We have a problem, how big or small I’m yet to figure out.
Right now commitment creation for raw record (with parameters from v2.3 spec) is slow takes ~200ms on my machine: Slow comitment to polynomial with blst_from_scratch · Issue #202 · sifraitech/rust-kzg · GitHub
It is not as bad during normal usage, but there are cases like during development, initial node startup and node sync it’ll occupy a significant amount of time.
Specifically, it takes ~25 seconds to commit to 128 pieces, which I can try to work around with parallelism, but it is still an expensive operation even though we’re not doing witness creation for those large polynomials.
Is there something we can do beyond parallelism to accelerate it?
First, I could explore other functions they have in rust-kzg
that may be faster. Hopefully, doing a linear combination with a trusted setup directly with lower-level primitives than commit-to-poly
can help.
Second, if create-polynomial
takes a significant time, we can explore treating trusted setup in Lagrange form (like ETH) vs the coefficient form we use currently. That, however would require some modifications to proof computation functions either upstream or a fork.
So I have tried the rust-kzg
devs suggestion of porting Variable Base Multiscalar Multiplication to blst-from-scratch
(by copy-pasting and changing types to blst types, forgive me):
- With the feature
parallel
enabled on a 2^15 poly, MSM is better:
create-polynomial time: [1.6686 ms 1.6810 ms 1.7017 ms]
commit time: [82.195 ms 83.207 ms 84.294 ms]
create-witness time: [137.34 ms 137.64 ms 137.90 ms]

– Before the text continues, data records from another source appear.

/-! ### Witnesses: instructions -/

theorem witness_CallPushesOwnAddress :
    State.reset.sp.val < 16 ∧ ({ State.reset with sp := 15 } : State).sp.val < 16 ∧
    ({ State.reset with sp := 16 } : State).sp.val = 16 := by decide
theorem witness_ReturnPopsAndAddsTwo :
    ({ State.reset with sp := 1 } : State).sp.val = 0 + 1 ∧ ({ State.reset with sp := 16 } : State).sp.val = 15 + 1 ∧
    State.reset.sp.val = 0 := by decide
theorem witness_flag_clauses : (0 : Reg) ≠ 15 ∧ (14 : Reg) ≠ 15 := by decide -- ADD, SUB, SUBN, SHR, SHL
theorem witness_RandomByteIsMasked : 7 < 8 ∧ (0x0F#8).getLsbD 7 = false ∧ (0x00#8).getLsbD 0 = false := by decide
theorem witness_DecimalStore :
    ¬ stored 0xFFF 3 0xFFE ∧ ¬ stored 0xFFF 3 0x002 ∧ stored 0xFFF 3 0x001 := by
  refine ⟨?_, ?_, 2, by decide, by decide⟩ <;> rintro ⟨k, hk, h⟩ <;> simp only [Config.memorySize] at h <;> omega
theorem witness_RegisterDump :
    ((15 : Reg).val ≤ (15 : Reg).val ∧ ¬ stored 0x300 16 0x310) ∧ (0 : Reg).val ≤ (0 : Reg).val ∧
    ¬ stored 0x300 1 0x301 := by
  refine ⟨⟨by decide, ?_⟩, by decide, ?_⟩ <;> rintro ⟨k, hk, h⟩ <;> simp only [Config.memorySize] at h <;> omega
theorem witness_RegisterLoad : -- IM18
    let t := after 0xFF65 ({ State.reset with i := 0x300 }.storeBytes 0x300 [0x10, 0x11, 0x12, 0x13, 0x14, 0x15])
    t.v[0] = 0x10 ∧ t.v[5] = 0x15 ∧ t.v[6] = 0 ∧ t.i = 0x310#16 := by decide
theorem witness_DrawXorsClippedSprite : -- DISP13
    let s := { State.reset with fb := State.reset.fb.set 67 true }
    s.cell 3 1 = true ∧ s.spriteBit 0 0 5 3 1 = true ∧ s.spriteBit 0 0 5 8 1 = false ∧
    (after 0xD015 s).v[15] = 1 := by decide
theorem witness_DrawTwiceRestores :
    (14 : Reg) ≠ 15 ∧ (0 : Reg) ≠ 15 ∧ (∀ j (h : j < 2048), State.reset.fb[j] = false) ∧
    State.reset.spriteBit 0 0 5 0 0 = true := by
  refine ⟨by decide, by decide, fun j h => ?_, by decide⟩
  show (Vector.replicate 2048 false)[j] = false
  simp
theorem witness_KeySkips :
    (∃ h : (15#8).toNat < 16, (holding [15] State.reset).key[(15#8).toNat] = true) ∧
    ¬ ∃ h : (16#8).toNat < 16, (holding [15] State.reset).key[(16#8).toNat] = true := by decide
theorem witness_ReadDelayTimer : decodeWord (State.reset.withFetchWord 16 0xFF07).fetch = .ldVxDT 15 := by decide
theorem witness_SetTimers :
    decodeWord (State.reset.withFetchWord 16 0xF015).fetch = .ldDTVx 0 ∧
    decodeWord (State.reset.withFetchWord 16 0xFF18).fetch = .ldSTVx 15 := by decide
theorem witness_WaitForKeyTakesHighestHeld :
    (∀ k (h : k < 16), State.reset.key[k] = false) ∧
    (holding [0] State.reset).key[0] = true ∧
    (∀ j (h : j < 16), 0 < j → (holding [0] State.reset).key[j] = false) ∧
    (holding [3, 15] State.reset).key[15] = true ∧
    (∀ j (h : j < 16), 15 < j → (holding [3, 15] State.reset).key[j] = false) := by decide
theorem witness_UnknownReportsItsWord :
    (∀ r ∈ opcodeRows, r.takes 0x0000#16 = false) ∧ (∀ r ∈ opcodeRows, r.takes 0xFFFF#16 = false) ∧
    (State.reset.withFetchWord 16 0xFFFF).fetch = 0xFFFF#16 := by decide
theorem witness_DiagnosticsReported :
    (after 0x00EE State.reset).result = .diagnostic (.stackUnderflow 0x00EE#16) ∧
    (after 0x2FFF { State.reset with sp := 16 }).result = .diagnostic (.stackOverflow 0x2FFF#16) ∧
    (after 0x2FFF { State.reset with result := .diagnostic (.unknownOpcode 0) }).result = .ok := by decide
theorem witness_DiagnosticsArePrecise :
    ∃ t, step State.reset = .next t ∧ t.result ≠ .ok := ⟨_, rfl, by decide⟩

/-! ### Witnesses: the state as a whole -/

theorem witness_Inv : Inv State.reset := ⟨rfl, fun h => (by cases h), fun h => (by cases h)⟩
theorem witness_StepKeepsInvariant : Inv State.reset ∧ ∃ t, step State.reset = .next t := ⟨witness_Inv, _, rfl⟩
/-- A state that is not the reset state meets the invariant: one that lists a byte, beeps and waits for a key. -/
theorem witness_Inv_elsewhere :
    Inv { State.reset.memWrite 0xFFF 1 with beep := true, mode := .waitingForKey } :=
  ⟨memWrite_mem_wf rfl _ _, fun _ => rfl, fun _ => rfl⟩
theorem witness_HostCallsKeepInvariant :
    Inv State.reset ∧ perform (some State.reset) .engineMode = .next (State.reset, .observed .running) :=
  ⟨witness_Inv, rfl⟩
theorem witness_OnlyNamedInstructionsWrite :
    (0 : Reg) ∉ destinations (.addReg 1 2) ∧ (after 0xA300 State.reset).i ≠ State.reset.i ∧
    (after 0x2300 State.reset).sp ≠ State.reset.sp ∧
    (after 0x00E0 { State.reset with dirty := false }).dirty ≠ false ∧ State.reset.dirty = true ∧
    (after 0xF033 { withRegs [(0, 234)] with i := 0x300 }).memRead 0x300 ≠ State.reset.memRead 0x300 ∧
    (after 0xC000 State.reset).rndDraws ≠ State.reset.rndDraws := by decide
theorem witness_EntriesAboveTopUnobservable :
    sameBelowTop { State.reset with sp := 1 }
      { State.reset with sp := 1, stack := State.reset.stack.set 1 0x1234#16 } := by
  refine ⟨rfl, fun k h hk => ?_⟩
  have : k = 0 := by have : k < 1 := hk; omega
  subst this; rfl
theorem witness_MemoryIsCanonical :
    (State.reset.mem.put 0x300 5).wf = true ∧ ((State.reset.mem.put 0x300 7).put 0x300 5).wf = true ∧
    ((State.reset.mem.put 0x300 7).put 0x300 5).get 0x300 = (State.reset.mem.put 0x300 5).get 0x300 ∧
    ((State.reset.mem.put 0x300 7).put 0x300 0) = State.reset.mem := by decide
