-- ==== Sys2Proof/Machine/Cursor.lean ====
section
/-! DEFINITION. Bit cursor commands (41_bit_cursor.md): SETPOS, GETPOS, WRBIT, RDBIT, WRUINT, RDUINT, WRONES, RDUNARY,
ALIGN, BITLEN. The bodies take unsigned operands as integers, so that composite commands use them too (R15). -/

namespace Sys2Proof.Machine

/-- Body of `SETPOS` (R110): the bit is checked first, then the position. -/
def opSetpos (byte bit : Nat) (s : State) : Done Unit :=
  if bit ≤ 7 then
    if 8 * byte + bit ≤ s.bufBits then .ok () (s.seek (8 * byte + bit))
    else .raised .illegalOperand (word byte) s
  else .raised .illegalOperand (word bit) s

/-- Body of `WRBIT` (R112). -/
def opWrbit (v : Nat) (s : State) : Done Unit :=
  if v ≤ 1 then putBits 1 v.testBit s else .raised .illegalOperand (word v) s

/-- Body of `RDBIT` (R113). -/
def opRdbit (s : State) : Done Nat := takeBits 1 s

/-- Body of `WRUINT` (R114): the bits of `value` at and above `width` are not looked at. -/
def opWruint (width value : Nat) (s : State) : Done Unit :=
  if width ≤ uintMaxWidth then putBits width value.testBit s else .raised .illegalOperand (word width) s

/-- Body of `RDUINT` (R115). -/
def opRduint (width : Nat) (s : State) : Done Nat :=
  if width ≤ uintMaxWidth then takeBits width s else .raised .illegalOperand (word width) s

/-- Body of `WRONES` (R116). -/
def opWrones (count : Nat) (s : State) : Done Unit := putBits count (fun _ => true) s

/-- Body of `RDUNARY` (R117): the run must end, with its terminator, inside `BUF`. -/
def opRdunary (s : State) : Done Nat :=
  match onesAt s.buf s.pos (s.bufBits - s.pos) with
  | some q => .ok q (s.advance (q + 1))
  | none => .raised .bufBounds (word s.pos) s

/-- Body of `ALIGN` (R118). -/
def opAlign (s : State) : Done Unit :=
  if s.curBit = 0 then .ok () s else .ok () (s.seek (8 * (s.curByte.toNat + 1)))

/-- `SETPOS byte, bit` (R110). -/
def execSetpos (byte bit : Word) (s : State) : Host.Outcome State Fault Refusal :=
  respondPlain (opSetpos byte.toNat bit.toNat s)

/-- `GETPOS` (R111): `r0` is `CUR.BYTE`, `r1` is `CUR.BIT`. -/
def execGetpos (s : State) : Host.Outcome State Fault Refusal :=
  respond (fun p => p.1) (fun p => p.2) (.ok (s.curByte, word s.curBit.toNat) s)

/-- `WRBIT v` (R112). -/
def execWrbit (v : Word) (s : State) : Host.Outcome State Fault Refusal := respondPlain (opWrbit v.toNat s)

/-- `RDBIT` (R113): `r0` is the bit. -/
def execRdbit (s : State) : Host.Outcome State Fault Refusal := respond word (fun _ => 0) (opRdbit s)

/-- `WRUINT width, value` (R114). -/
def execWruint (width value : Word) (s : State) : Host.Outcome State Fault Refusal :=
  respondPlain (opWruint width.toNat value.toNat s)

/-- `RDUINT width` (R115): `r0` is the value, zero-extended. -/
def execRduint (width : Word) (s : State) : Host.Outcome State Fault Refusal :=
  respond word (fun _ => 0) (opRduint width.toNat s)

/-- `WRONES count` (R116). -/
def execWrones (count : Word) (s : State) : Host.Outcome State Fault Refusal := respondPlain (opWrones count.toNat s)

/-- `RDUNARY` (R117): `r0` is the length of the run. -/
def execRdunary (s : State) : Host.Outcome State Fault Refusal := respond word (fun _ => 0) (opRdunary s)

/-- `ALIGN` (R118). -/
def execAlign (s : State) : Host.Outcome State Fault Refusal := respondPlain (opAlign s)

/-- `BITLEN n` (R119): a free function of its operand. -/
def execBitlen (n : Word) (s : State) : Host.Outcome State Fault Refusal :=
  respond word (fun _ => 0) (.ok (bitLength n.toNat) s)

end Sys2Proof.Machine
end

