-- ==== Sys2Proof/Safety.lean ====
section
/-! DEFINITION. What the claims call a legal state, a completed command and a safe run. -/

namespace Sys2Proof.Machine

/-- The memory is in canonical form and lists only addresses below `n`. -/
def Memory.within {α : Type} [DecidableEq α] (d : α) (n : Nat) (m : List (Nat × α)) : Bool :=
  Memory.wf d m && m.all fun c => decide (c.1 < n)

/-- The invariants the spec states of the registers and memories, one field each. -/
structure State.Inv (s : State) : Prop where
  /-- the parameter ranges of 00_scope.md R6 -/
  cfg : s.cfg.legal = true
  /-- the cursor invariant, 10_state.md R22 -/
  cursor : s.pos ≤ s.bufBits
  /-- `PREV` is a container value, 10_state.md R26 -/
  prev : s.holdsSample s.prev = true
  /-- the bound on `ACC`, 10_state.md R27 -/
  acc : s.acc.toNat ≤ 512 * (2 ^ 32 - 1)
  /-- the bound on `AVG`, 10_state.md R27 -/
  avg : s.avg.toNat < 2 ^ 32
  /-- `FCAUSE` is 0 while `FSEEN` is 0 (10_state.md R34), and else a cause code of 60_exceptions.md R201 -/
  log : if s.status.fseen then 1 ≤ s.status.fcause.toNat ∧ s.status.fcause.toNat ≤ 8 else s.status.fcause = 0
  /-- `BUF` has `BUF_BYTES` bytes, 10_state.md R37 -/
  buf : Memory.within 0#8 s.cfg.bufBytes s.buf = true
  /-- `SMP` has `SMP_ELEMS` elements, 10_state.md R38 -/
  smp : Memory.within 0 s.cfg.smpElems s.smp = true
  /-- every element of `SMP` is a container value, 10_state.md R38 -/
  samples : (s.smp.all fun c => s.holdsSample c.2) = true

/-- The next state of an outcome, if it is one. -/
def nextState (o : Host.Outcome State Fault Refusal) : Option State :=
  match o with
  | .next t => some t
  | .fault _ => none
  | .refused _ => none

/-- The response a step delivered, if it ended in a next state and delivered one. -/
def responseOf (o : Host.Outcome State Fault Refusal) : Option Response := (nextState o).bind State.rsp

/-- The response of a completed command with results `r0` and `r1` (30_encoding.md R72). -/
def okResponse (r0 r1 : Word) : Response := { status := 0, r0 := r0, r1 := r1 }

/-- The state a fault leaves where the command itself changed `s` to this: the log notes the cause, the response
holds the cause code and the info value (60_exceptions.md R200, R207). -/
def State.faulted (s : State) (c : Cause) (info : Word) : State :=
  { s with status := logFault c s.status, rsp := some { status := causeCode c, r0 := info, r1 := 0 } }

/-- The commands one after the other, each on the state the one before left. -/
def execAll : List Instr → State → Host.Outcome State Fault Refusal
  | [], s => .next s
  | i :: rest, s =>
    match exec i s with
    | .next t => execAll rest t
    | .fault r => .fault r
    | .refused r => .refused r

/-- The responses the host takes when it issues the commands one after the other. -/
def responsesOf : List Instr → State → List Response
  | [], _ => []
  | i :: rest, s =>
    match exec i s with
    | .next t => t.rsp.toList ++ responsesOf rest t
    | .fault _ => []
    | .refused _ => []

/-- `m'` is `m` with the bits OR-written at consecutive positions from `p` on, and no other bit of any byte different
(20_memory.md R58, R60). -/
def OrWritten (m m' : List Host.Cell) (p : Nat) (bits : List Bool) : Prop :=
  ∀ x, bufBit m' x = (bufBit m x || (decide (p ≤ x) && bits.getD (x - p) false))

/-- The four commands that keep what was done before a fault (60_exceptions.md R205, R206). -/
def composite : Instr → Bool
  | .reset => false
  | .wrreg _ _ => false
  | .rdreg _ => false
  | .ldb _ => false
  | .stb _ _ => false
  | .lds _ => false
  | .sts _ _ => false
  | .setpos _ _ => false
  | .getpos => false
  | .wrbit _ => false
  | .rdbit => false
  | .wruint _ _ => false
  | .rduint _ => false
  | .wrones _ => false
  | .rdunary => false
  | .align => false
  | .bitlen _ => false
  | .wrhdr => false
  | .rdhdr => false
  | .estimate _ _ _ => false
  | .prdrst => false
  | .prdenc _ => false
  | .prddec _ => false
  | .wrk => false
  | .rdk => false
  | .renc _ => false
  | .rdec => false
  | .encblk _ _ _ => true
  | .decblk _ _ _ => true
  | .encode => true
  | .decode => true

/-- The table of 60_exceptions.md R202: the causes a command can raise. -/
def raisedBy : Instr → List Cause
  | .reset => []
  | .wrreg _ _ => [.illegalOperand]
  | .rdreg _ => [.illegalOperand]
  | .ldb _ => [.bufBounds]
  | .stb _ _ => [.illegalOperand, .bufBounds]
  | .lds _ => [.smpBounds]
  | .sts _ _ => [.illegalOperand, .smpBounds]
  | .setpos _ _ => [.illegalOperand]
  | .getpos => []
  | .wrbit _ => [.illegalOperand, .bufBounds]
  | .rdbit => [.bufBounds]
  | .wruint _ _ => [.illegalOperand, .bufBounds]
  | .rduint _ => [.illegalOperand, .bufBounds]
  | .wrones _ => [.bufBounds]
  | .rdunary => [.bufBounds]
  | .align => []
  | .bitlen _ => []
  | .wrhdr => []
  | .rdhdr => []
  | .estimate _ _ _ => [.illegalOperand, .smpBounds]
  | .prdrst => []
  | .prdenc _ => [.illegalOperand]
  | .prddec _ => [.sampleRange]
  | .wrk => [.bufBounds]
  | .rdk => [.bufBounds]
  | .renc _ => [.illegalOperand, .bufBounds]
  | .rdec => [.illegalOperand, .bufBounds, .sampleRange]
  | .encblk _ _ _ => [.illegalOperand, .bufBounds, .smpBounds]
  | .decblk _ _ _ => [.illegalOperand, .bufBounds, .smpBounds, .sampleRange]
  | .encode => [.bufBounds, .invalidParams, .resource]
  | .decode => [.illegalOperand, .bufBounds, .invalidParams, .sampleRange, .notRecognized, .resource]

/-- The pieces of state a command's rule can name as written; `estimate` is `ACC` and `AVG`, `params` the four stream
parameters. The fault log, which every command can write, is not among them. -/
inductive Target where
  | cursor
  | k
  | prev
  | estimate
  | params
  | hdrOk
  | buf
  | smp
  deriving DecidableEq, Repr

/-- What each command's rule says it writes (R100 to R182). -/
def writes : Instr → List Target
  | .reset => [.cursor, .k, .prev, .estimate, .params, .hdrOk]
  | .wrreg _ _ => [.params, .k, .prev]
  | .rdreg _ => []
  | .ldb _ => []
  | .stb _ _ => [.buf]
  | .lds _ => []
  | .sts _ _ => [.smp]
  | .setpos _ _ => [.cursor]
  | .getpos => []
  | .wrbit _ => [.buf, .cursor]
  | .rdbit => [.cursor]
  | .wruint _ _ => [.buf, .cursor]
  | .rduint _ => [.cursor]
  | .wrones _ => [.buf, .cursor]
  | .rdunary => [.cursor]
  | .align => [.cursor]
  | .bitlen _ => []
  | .wrhdr => [.buf, .cursor]
  | .rdhdr => [.cursor, .params, .hdrOk]
  | .estimate _ _ _ => [.estimate, .k]
  | .prdrst => [.prev]
  | .prdenc _ => [.prev]
  | .prddec _ => [.prev]
  | .wrk => [.buf, .cursor]
  | .rdk => [.k, .cursor]
  | .renc _ => [.buf, .cursor]
  | .rdec => [.cursor]
  | .encblk _ _ _ => [.estimate, .k, .prev, .buf, .cursor]
  | .decblk _ _ _ => [.k, .prev, .smp, .cursor]
  | .encode => [.buf, .cursor, .k, .prev, .estimate]
  | .decode => [.params, .hdrOk, .smp, .cursor, .k, .prev]

end Sys2Proof.Machine
end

- Without parallelism, MSM turned out to be three times worse than our
main
:
create-polynomial time: [4.8556 ms 4.8603 ms 4.8655 ms]
commit time: [616.63 ms 616.88 ms 617.17 ms]
create-witness time: [632.05 ms 633.69 ms 635.44 ms]
- Enabling ‘parallel’ for
blst-from-scratch
does not affect main
commitment performance because the g1_linear_combination
function rust-kzg
uses to commit has no cfg
for parallel.
How critical do you consider this issue to be? How much time should we spend right now improving commitment performance, or can we move forward with what we have?
I’m already parallelizing commitments creation in Improve archiver performance by nazar-pc · Pull Request #1323 · subspace/subspace · GitHub (still needs some fixes apparently, but should be merged soon) and there is some more potential for it still.
Parallelism would help us in some cases, but more generally we’d ideally have a cheaper algorithm in general. We don’t expect people run 128-thread machines to benefit massively from threading, it should become faster in single-threaded mode if possible.
I’m not sure it is a blocker yet, but when we start getting bigger blocks it will become a bigger issue and it will certainly impact sync time significantly. So not a blocker, but certainly very important consideration.
Variable base MSM is slower in a single thread. Another avenue to explore from a purely mathematical perspective is that we always multiply with the same set of points (aka trusted setup) and random sets of scalars, not random points to random scalars as in the general case. Maybe there is a way to precompute some operations (for instance this paper). Let’s come back to this when the time comes.